Dataset items
---*---

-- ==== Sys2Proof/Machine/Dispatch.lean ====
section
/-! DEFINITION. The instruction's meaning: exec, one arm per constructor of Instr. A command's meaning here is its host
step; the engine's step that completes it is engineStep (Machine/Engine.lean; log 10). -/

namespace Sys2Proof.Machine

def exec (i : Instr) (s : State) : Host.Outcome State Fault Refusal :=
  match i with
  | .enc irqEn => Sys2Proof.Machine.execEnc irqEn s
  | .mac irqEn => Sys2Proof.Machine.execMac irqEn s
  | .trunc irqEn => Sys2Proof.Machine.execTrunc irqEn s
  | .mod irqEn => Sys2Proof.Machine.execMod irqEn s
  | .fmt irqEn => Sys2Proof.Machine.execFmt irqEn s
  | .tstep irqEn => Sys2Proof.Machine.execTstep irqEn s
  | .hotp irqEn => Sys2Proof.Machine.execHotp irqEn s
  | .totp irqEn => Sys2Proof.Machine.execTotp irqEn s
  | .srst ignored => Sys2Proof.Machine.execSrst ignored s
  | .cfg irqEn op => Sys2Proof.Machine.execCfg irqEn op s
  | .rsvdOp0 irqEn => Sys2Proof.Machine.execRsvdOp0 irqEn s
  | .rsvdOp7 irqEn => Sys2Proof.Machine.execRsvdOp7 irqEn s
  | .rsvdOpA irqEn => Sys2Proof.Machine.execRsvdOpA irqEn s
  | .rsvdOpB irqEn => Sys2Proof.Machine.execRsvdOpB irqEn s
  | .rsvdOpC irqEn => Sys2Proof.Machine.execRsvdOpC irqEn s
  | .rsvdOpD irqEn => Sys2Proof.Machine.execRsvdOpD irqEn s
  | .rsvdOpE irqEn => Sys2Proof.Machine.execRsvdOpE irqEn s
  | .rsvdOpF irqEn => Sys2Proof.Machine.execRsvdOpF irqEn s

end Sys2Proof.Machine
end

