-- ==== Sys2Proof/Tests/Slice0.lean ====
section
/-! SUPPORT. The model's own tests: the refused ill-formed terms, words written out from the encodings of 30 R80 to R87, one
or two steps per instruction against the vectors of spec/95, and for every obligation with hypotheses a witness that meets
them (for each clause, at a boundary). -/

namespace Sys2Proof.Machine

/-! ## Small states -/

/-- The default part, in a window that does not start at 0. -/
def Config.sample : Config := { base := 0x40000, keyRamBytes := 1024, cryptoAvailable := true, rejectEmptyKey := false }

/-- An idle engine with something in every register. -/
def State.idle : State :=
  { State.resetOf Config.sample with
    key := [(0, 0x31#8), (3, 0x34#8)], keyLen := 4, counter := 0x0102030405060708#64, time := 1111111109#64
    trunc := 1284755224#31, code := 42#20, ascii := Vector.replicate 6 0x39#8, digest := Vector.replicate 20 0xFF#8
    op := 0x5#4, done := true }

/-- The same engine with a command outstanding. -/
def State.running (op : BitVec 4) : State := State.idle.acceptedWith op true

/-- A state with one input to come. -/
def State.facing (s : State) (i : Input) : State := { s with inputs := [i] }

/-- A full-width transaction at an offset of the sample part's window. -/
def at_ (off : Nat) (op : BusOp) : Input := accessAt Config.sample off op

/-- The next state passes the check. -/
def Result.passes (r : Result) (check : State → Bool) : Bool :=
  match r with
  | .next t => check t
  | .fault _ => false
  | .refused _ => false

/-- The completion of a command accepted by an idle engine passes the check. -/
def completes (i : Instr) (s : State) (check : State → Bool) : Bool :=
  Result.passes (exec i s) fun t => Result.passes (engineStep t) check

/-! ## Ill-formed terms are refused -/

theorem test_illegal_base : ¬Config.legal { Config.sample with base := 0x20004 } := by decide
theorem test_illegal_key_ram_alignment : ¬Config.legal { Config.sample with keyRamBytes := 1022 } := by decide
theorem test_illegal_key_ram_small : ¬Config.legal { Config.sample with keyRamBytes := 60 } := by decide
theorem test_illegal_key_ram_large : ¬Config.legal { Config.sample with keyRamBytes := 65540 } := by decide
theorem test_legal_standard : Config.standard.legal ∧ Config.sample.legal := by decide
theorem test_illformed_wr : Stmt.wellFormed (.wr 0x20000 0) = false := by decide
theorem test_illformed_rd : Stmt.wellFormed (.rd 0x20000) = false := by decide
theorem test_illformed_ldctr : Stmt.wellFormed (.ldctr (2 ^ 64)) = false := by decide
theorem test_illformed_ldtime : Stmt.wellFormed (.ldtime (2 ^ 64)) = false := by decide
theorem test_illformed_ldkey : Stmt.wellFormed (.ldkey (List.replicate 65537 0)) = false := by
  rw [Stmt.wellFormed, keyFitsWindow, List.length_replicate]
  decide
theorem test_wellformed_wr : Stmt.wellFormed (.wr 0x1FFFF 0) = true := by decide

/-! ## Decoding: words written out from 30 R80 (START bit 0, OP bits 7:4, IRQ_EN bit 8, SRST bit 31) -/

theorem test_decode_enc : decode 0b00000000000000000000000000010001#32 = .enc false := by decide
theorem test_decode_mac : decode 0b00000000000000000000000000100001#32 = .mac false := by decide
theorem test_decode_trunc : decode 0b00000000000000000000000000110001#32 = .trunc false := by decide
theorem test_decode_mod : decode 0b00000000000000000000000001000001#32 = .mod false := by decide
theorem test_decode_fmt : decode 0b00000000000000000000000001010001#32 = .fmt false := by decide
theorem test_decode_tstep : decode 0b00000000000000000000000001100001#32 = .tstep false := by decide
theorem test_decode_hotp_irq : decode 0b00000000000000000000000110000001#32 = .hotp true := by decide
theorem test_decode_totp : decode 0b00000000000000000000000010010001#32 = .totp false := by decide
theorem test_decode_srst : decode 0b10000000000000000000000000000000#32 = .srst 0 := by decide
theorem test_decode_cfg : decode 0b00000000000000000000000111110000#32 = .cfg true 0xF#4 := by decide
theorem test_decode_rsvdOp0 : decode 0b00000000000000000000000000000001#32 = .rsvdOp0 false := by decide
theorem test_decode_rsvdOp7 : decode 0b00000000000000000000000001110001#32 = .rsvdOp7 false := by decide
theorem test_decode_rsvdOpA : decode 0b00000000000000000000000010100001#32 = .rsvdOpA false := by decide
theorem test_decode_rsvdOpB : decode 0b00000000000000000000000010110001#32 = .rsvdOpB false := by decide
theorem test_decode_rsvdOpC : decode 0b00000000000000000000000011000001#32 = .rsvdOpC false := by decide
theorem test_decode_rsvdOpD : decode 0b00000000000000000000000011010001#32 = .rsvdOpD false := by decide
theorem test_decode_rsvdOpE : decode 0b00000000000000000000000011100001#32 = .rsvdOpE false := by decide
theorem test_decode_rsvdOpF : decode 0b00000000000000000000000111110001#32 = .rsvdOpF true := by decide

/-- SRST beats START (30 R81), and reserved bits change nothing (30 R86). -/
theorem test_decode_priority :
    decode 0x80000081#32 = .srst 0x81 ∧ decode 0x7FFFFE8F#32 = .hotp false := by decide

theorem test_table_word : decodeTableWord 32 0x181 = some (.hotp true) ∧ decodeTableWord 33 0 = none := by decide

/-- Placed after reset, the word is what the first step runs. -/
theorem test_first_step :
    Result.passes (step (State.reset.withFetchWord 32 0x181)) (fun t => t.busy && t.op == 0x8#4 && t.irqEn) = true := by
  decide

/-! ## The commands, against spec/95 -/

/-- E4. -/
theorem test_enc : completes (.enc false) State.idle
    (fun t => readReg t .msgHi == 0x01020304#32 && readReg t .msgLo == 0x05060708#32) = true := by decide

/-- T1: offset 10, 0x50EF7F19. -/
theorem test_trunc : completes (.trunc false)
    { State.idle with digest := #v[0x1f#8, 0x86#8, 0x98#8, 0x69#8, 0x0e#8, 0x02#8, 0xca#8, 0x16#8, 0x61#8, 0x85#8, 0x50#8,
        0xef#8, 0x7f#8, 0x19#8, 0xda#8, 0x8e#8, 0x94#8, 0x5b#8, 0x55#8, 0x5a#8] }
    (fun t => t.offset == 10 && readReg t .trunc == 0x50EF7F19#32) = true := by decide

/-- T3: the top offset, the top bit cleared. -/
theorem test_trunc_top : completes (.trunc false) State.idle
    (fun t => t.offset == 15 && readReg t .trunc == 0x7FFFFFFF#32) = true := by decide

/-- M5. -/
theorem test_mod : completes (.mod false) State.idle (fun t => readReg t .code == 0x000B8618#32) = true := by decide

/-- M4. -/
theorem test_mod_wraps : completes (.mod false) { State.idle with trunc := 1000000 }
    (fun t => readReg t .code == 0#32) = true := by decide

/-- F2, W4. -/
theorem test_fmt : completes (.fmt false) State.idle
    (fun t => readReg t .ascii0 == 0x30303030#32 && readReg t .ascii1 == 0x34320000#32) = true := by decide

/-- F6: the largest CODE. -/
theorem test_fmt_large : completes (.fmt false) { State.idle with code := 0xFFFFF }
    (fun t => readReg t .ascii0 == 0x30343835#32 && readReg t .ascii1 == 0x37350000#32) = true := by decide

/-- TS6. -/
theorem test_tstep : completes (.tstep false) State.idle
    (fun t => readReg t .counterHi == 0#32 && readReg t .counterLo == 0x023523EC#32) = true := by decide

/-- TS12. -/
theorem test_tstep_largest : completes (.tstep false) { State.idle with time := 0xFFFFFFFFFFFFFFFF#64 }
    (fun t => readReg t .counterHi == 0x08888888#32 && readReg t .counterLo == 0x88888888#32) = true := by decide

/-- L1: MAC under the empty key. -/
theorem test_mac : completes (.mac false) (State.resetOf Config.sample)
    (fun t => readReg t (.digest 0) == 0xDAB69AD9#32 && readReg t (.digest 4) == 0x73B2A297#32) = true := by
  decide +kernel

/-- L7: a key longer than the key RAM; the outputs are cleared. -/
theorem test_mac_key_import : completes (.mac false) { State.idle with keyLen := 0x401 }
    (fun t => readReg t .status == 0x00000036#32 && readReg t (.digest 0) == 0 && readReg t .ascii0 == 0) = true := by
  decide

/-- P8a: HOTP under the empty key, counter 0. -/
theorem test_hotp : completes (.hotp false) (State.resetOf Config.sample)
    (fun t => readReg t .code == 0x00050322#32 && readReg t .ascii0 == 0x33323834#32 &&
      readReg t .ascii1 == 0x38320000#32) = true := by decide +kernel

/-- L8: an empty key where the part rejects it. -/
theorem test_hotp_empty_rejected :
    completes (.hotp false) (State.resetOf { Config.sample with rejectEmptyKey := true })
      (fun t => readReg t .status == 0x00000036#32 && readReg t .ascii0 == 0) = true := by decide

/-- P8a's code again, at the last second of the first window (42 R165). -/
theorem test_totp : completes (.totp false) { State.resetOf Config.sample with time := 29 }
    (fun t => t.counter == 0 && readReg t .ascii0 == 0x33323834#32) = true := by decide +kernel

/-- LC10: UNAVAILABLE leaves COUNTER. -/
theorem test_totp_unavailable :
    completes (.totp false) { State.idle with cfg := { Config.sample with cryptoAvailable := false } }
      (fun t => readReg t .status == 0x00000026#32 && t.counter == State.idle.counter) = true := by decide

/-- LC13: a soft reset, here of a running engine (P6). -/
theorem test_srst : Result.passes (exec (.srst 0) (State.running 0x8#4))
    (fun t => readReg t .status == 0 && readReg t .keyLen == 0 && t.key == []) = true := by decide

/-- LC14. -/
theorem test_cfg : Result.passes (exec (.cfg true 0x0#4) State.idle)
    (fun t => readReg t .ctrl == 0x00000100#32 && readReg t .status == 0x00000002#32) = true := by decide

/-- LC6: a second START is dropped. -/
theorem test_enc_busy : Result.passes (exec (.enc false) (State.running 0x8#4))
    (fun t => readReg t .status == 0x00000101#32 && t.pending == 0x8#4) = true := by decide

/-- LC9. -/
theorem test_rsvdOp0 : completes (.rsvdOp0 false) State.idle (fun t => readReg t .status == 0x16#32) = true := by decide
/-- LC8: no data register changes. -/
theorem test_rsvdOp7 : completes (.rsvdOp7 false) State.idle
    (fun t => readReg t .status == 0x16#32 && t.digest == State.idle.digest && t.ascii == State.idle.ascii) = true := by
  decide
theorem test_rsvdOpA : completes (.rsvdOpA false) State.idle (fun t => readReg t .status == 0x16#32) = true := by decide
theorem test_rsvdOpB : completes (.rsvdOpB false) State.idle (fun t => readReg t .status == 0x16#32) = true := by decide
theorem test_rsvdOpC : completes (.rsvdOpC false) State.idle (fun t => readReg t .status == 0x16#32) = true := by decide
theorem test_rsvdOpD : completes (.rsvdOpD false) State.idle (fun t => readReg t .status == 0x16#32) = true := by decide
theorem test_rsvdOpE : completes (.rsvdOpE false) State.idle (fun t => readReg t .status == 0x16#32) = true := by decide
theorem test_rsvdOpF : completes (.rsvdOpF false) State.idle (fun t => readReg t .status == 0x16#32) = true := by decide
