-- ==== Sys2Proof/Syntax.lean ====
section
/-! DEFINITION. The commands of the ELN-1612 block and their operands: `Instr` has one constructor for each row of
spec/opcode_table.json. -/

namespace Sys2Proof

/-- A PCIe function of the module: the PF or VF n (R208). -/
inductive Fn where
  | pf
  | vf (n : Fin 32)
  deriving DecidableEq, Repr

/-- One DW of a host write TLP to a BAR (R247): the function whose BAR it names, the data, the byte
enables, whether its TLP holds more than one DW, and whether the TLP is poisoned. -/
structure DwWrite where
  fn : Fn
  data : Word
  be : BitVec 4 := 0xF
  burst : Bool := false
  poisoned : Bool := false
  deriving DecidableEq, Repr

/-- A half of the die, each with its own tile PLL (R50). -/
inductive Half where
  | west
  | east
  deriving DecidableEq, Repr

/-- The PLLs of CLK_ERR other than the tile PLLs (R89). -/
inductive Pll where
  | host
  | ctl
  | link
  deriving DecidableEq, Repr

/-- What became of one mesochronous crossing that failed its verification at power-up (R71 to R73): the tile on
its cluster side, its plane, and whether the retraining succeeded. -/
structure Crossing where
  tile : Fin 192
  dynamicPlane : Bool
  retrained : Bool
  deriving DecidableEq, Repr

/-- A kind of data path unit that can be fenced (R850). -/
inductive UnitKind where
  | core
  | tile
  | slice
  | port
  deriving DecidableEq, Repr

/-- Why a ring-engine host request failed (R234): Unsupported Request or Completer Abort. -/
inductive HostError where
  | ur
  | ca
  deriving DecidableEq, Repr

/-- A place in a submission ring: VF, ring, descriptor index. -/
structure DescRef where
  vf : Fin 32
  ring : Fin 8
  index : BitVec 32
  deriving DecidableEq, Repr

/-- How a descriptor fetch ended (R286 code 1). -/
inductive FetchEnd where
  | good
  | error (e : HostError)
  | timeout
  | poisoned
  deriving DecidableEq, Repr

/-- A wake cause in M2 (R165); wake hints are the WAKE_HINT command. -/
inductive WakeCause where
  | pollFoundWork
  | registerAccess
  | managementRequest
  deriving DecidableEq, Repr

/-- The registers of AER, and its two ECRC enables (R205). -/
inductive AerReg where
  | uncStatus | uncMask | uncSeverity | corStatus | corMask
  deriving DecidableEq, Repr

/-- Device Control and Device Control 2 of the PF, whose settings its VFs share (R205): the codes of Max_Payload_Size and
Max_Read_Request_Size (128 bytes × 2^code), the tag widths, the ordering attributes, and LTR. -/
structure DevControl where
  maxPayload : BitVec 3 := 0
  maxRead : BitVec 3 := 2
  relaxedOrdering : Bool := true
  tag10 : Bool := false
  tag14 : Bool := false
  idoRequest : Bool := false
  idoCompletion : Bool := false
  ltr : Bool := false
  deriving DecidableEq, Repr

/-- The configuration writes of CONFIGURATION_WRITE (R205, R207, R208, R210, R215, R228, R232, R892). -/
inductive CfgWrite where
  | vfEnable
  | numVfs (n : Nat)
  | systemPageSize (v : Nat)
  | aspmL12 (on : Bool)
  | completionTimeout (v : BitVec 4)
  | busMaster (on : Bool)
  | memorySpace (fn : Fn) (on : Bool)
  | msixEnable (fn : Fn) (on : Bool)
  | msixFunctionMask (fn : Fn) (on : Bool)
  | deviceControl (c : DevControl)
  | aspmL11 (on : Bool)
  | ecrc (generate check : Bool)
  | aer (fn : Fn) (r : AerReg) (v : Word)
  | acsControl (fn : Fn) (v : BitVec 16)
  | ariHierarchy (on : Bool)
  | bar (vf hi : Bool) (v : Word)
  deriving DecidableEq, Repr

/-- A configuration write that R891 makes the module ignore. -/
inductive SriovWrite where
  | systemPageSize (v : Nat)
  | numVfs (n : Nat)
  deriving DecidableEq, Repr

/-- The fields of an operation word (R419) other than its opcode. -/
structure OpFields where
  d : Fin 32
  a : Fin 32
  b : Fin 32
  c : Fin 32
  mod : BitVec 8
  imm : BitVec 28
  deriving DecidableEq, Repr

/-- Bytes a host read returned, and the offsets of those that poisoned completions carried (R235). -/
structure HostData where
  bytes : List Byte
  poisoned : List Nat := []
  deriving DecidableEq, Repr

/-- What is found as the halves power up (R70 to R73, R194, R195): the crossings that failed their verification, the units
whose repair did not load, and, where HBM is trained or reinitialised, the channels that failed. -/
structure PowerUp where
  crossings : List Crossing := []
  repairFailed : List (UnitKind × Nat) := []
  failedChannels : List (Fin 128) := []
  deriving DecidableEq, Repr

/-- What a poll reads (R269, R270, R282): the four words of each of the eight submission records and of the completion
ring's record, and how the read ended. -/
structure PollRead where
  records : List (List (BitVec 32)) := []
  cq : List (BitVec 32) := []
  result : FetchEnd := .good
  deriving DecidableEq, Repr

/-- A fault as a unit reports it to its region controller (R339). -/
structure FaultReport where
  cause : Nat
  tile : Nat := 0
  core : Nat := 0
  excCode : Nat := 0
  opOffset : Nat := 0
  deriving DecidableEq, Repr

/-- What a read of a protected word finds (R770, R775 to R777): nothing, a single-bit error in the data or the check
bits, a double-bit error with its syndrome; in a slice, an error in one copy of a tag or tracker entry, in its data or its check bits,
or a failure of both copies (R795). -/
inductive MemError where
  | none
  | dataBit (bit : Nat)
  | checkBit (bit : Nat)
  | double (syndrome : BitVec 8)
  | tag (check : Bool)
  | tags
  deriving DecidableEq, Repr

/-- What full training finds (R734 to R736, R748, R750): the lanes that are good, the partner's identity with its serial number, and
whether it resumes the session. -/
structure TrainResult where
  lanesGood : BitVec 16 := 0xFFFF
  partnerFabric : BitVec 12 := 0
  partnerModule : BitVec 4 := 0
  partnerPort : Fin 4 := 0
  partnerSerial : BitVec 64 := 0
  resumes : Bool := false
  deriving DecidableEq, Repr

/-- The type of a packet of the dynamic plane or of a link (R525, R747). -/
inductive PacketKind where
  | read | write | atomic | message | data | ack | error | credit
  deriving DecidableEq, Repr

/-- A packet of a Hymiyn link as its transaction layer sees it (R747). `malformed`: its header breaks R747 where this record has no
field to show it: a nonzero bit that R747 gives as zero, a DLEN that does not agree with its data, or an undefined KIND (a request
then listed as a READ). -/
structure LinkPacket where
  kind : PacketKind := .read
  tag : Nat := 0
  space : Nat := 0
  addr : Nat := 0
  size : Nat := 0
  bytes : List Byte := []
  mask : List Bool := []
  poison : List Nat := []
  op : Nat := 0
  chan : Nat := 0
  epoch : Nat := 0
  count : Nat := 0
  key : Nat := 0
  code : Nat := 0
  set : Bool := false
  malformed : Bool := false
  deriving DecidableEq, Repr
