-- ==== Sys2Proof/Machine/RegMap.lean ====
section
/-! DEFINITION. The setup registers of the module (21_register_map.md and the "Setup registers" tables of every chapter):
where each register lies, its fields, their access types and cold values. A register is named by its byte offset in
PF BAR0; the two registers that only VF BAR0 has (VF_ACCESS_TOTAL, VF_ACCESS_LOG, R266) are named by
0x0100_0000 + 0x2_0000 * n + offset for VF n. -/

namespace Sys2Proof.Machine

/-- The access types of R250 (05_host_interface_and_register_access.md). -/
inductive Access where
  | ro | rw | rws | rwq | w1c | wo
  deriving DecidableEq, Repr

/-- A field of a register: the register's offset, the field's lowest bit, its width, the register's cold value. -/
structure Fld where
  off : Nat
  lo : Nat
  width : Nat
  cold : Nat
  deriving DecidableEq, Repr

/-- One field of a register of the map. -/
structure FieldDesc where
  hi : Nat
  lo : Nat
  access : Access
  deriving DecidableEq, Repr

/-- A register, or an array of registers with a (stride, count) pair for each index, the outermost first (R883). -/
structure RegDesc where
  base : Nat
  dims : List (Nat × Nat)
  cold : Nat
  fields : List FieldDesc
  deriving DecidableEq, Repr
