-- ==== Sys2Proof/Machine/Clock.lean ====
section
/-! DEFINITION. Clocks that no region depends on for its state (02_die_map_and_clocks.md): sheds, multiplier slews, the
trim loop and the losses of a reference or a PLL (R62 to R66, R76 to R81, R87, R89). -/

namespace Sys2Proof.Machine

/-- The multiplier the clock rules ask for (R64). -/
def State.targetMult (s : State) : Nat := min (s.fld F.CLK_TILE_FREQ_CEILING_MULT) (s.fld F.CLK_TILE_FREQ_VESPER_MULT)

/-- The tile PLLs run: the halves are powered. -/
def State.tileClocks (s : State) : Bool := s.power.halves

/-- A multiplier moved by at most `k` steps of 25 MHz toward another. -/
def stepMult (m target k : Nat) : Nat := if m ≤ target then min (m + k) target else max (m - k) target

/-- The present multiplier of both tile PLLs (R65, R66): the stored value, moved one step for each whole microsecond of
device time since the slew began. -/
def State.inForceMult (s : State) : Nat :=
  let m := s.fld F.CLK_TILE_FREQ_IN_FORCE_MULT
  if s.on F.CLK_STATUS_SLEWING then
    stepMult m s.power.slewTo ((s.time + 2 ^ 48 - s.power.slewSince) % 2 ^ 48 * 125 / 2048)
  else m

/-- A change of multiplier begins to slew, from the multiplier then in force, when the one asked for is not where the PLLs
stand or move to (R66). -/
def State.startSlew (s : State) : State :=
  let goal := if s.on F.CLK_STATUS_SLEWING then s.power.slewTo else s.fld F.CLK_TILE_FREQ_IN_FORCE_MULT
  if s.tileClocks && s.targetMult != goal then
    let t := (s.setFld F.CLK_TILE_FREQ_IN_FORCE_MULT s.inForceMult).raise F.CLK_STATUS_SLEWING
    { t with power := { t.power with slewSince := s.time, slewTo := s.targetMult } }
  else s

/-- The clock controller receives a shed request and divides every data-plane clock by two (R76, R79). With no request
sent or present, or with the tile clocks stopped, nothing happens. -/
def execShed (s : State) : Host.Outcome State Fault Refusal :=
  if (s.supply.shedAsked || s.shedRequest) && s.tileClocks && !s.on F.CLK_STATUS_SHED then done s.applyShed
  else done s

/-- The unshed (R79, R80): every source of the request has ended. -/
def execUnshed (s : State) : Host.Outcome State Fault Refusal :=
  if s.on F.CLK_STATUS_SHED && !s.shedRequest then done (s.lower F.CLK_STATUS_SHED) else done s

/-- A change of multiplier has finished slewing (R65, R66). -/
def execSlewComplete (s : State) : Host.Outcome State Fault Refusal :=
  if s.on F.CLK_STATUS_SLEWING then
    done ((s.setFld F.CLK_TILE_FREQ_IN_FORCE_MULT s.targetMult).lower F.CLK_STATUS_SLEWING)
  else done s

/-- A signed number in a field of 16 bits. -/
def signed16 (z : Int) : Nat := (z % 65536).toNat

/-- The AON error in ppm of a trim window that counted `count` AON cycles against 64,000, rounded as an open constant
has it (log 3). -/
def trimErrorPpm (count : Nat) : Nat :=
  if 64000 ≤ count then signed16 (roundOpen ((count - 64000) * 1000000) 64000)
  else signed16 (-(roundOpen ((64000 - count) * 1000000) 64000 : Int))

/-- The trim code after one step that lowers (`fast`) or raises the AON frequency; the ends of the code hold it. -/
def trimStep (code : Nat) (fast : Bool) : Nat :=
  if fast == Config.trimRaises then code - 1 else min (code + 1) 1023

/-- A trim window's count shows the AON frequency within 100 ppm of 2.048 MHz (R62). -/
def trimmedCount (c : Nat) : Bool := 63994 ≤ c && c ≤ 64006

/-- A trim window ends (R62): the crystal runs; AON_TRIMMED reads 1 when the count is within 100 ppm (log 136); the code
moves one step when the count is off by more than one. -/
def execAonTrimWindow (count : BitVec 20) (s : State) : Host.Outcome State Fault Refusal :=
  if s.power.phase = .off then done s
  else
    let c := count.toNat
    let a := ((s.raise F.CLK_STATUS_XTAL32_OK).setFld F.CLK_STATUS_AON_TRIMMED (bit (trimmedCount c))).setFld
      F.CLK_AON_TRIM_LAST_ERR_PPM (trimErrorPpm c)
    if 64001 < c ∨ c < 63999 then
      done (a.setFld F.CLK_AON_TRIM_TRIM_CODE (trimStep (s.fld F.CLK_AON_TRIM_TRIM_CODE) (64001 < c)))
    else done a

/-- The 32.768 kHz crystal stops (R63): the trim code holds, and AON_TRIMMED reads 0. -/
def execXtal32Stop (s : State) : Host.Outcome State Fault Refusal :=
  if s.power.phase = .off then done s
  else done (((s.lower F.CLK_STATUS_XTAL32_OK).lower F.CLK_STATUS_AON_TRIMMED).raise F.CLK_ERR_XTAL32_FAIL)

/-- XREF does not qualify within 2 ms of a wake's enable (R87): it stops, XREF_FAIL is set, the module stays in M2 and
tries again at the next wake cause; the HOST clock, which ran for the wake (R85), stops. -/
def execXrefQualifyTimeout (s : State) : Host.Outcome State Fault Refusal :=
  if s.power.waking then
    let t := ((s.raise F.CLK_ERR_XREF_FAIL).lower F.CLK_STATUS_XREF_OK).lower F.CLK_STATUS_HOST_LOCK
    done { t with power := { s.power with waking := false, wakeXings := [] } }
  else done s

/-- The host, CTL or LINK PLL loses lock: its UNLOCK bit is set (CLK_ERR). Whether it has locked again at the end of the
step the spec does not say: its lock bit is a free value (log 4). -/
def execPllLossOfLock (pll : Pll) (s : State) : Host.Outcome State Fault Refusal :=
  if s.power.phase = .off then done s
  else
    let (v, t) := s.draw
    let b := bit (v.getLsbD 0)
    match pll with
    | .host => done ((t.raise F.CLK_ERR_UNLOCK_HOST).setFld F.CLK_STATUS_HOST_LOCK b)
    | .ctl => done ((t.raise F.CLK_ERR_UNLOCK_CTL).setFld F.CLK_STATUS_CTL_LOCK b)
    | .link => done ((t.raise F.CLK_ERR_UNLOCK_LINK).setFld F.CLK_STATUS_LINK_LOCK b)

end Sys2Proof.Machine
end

---*---

● **Instructions to follow**
Copy out only the lines above from the one with "mod : BitVec 8" to the one with "opOffset : Nat := 0", inclusive, exactly as they stand.

● **Answer to this task**
  mod : BitVec 8
  imm : BitVec 28
  deriving DecidableEq, Repr

/-- Bytes a host read returned, and the offsets of those that poisoned completions carried (R235). -/
structure HostData where
  bytes : List Byte
  poisoned : List Nat := []
  deriving DecidableEq, Repr

/-- What is found as the halves power up (R70 to R73, R194, R195): the crossings that failed their verification, the units
whose repair did not load, and, where HBM is trained or reinitialised, the channels that failed. -/
structure PowerUp where
  crossings : List Crossing := []
  repairFailed : List (UnitKind × Nat) := []
  failedChannels : List (Fin 128) := []
  deriving DecidableEq, Repr

/-- What a poll reads (R269, R270, R282): the four words of each of the eight submission records and of the completion
ring's record, and how the read ended. -/
structure PollRead where
  records : List (List (BitVec 32)) := []
  cq : List (BitVec 32) := []
  result : FetchEnd := .good
  deriving DecidableEq, Repr

/-- A fault as a unit reports it to its region controller (R339). -/
structure FaultReport where
  cause : Nat
  tile : Nat := 0
  core : Nat := 0
  excCode : Nat := 0
  opOffset : Nat := 0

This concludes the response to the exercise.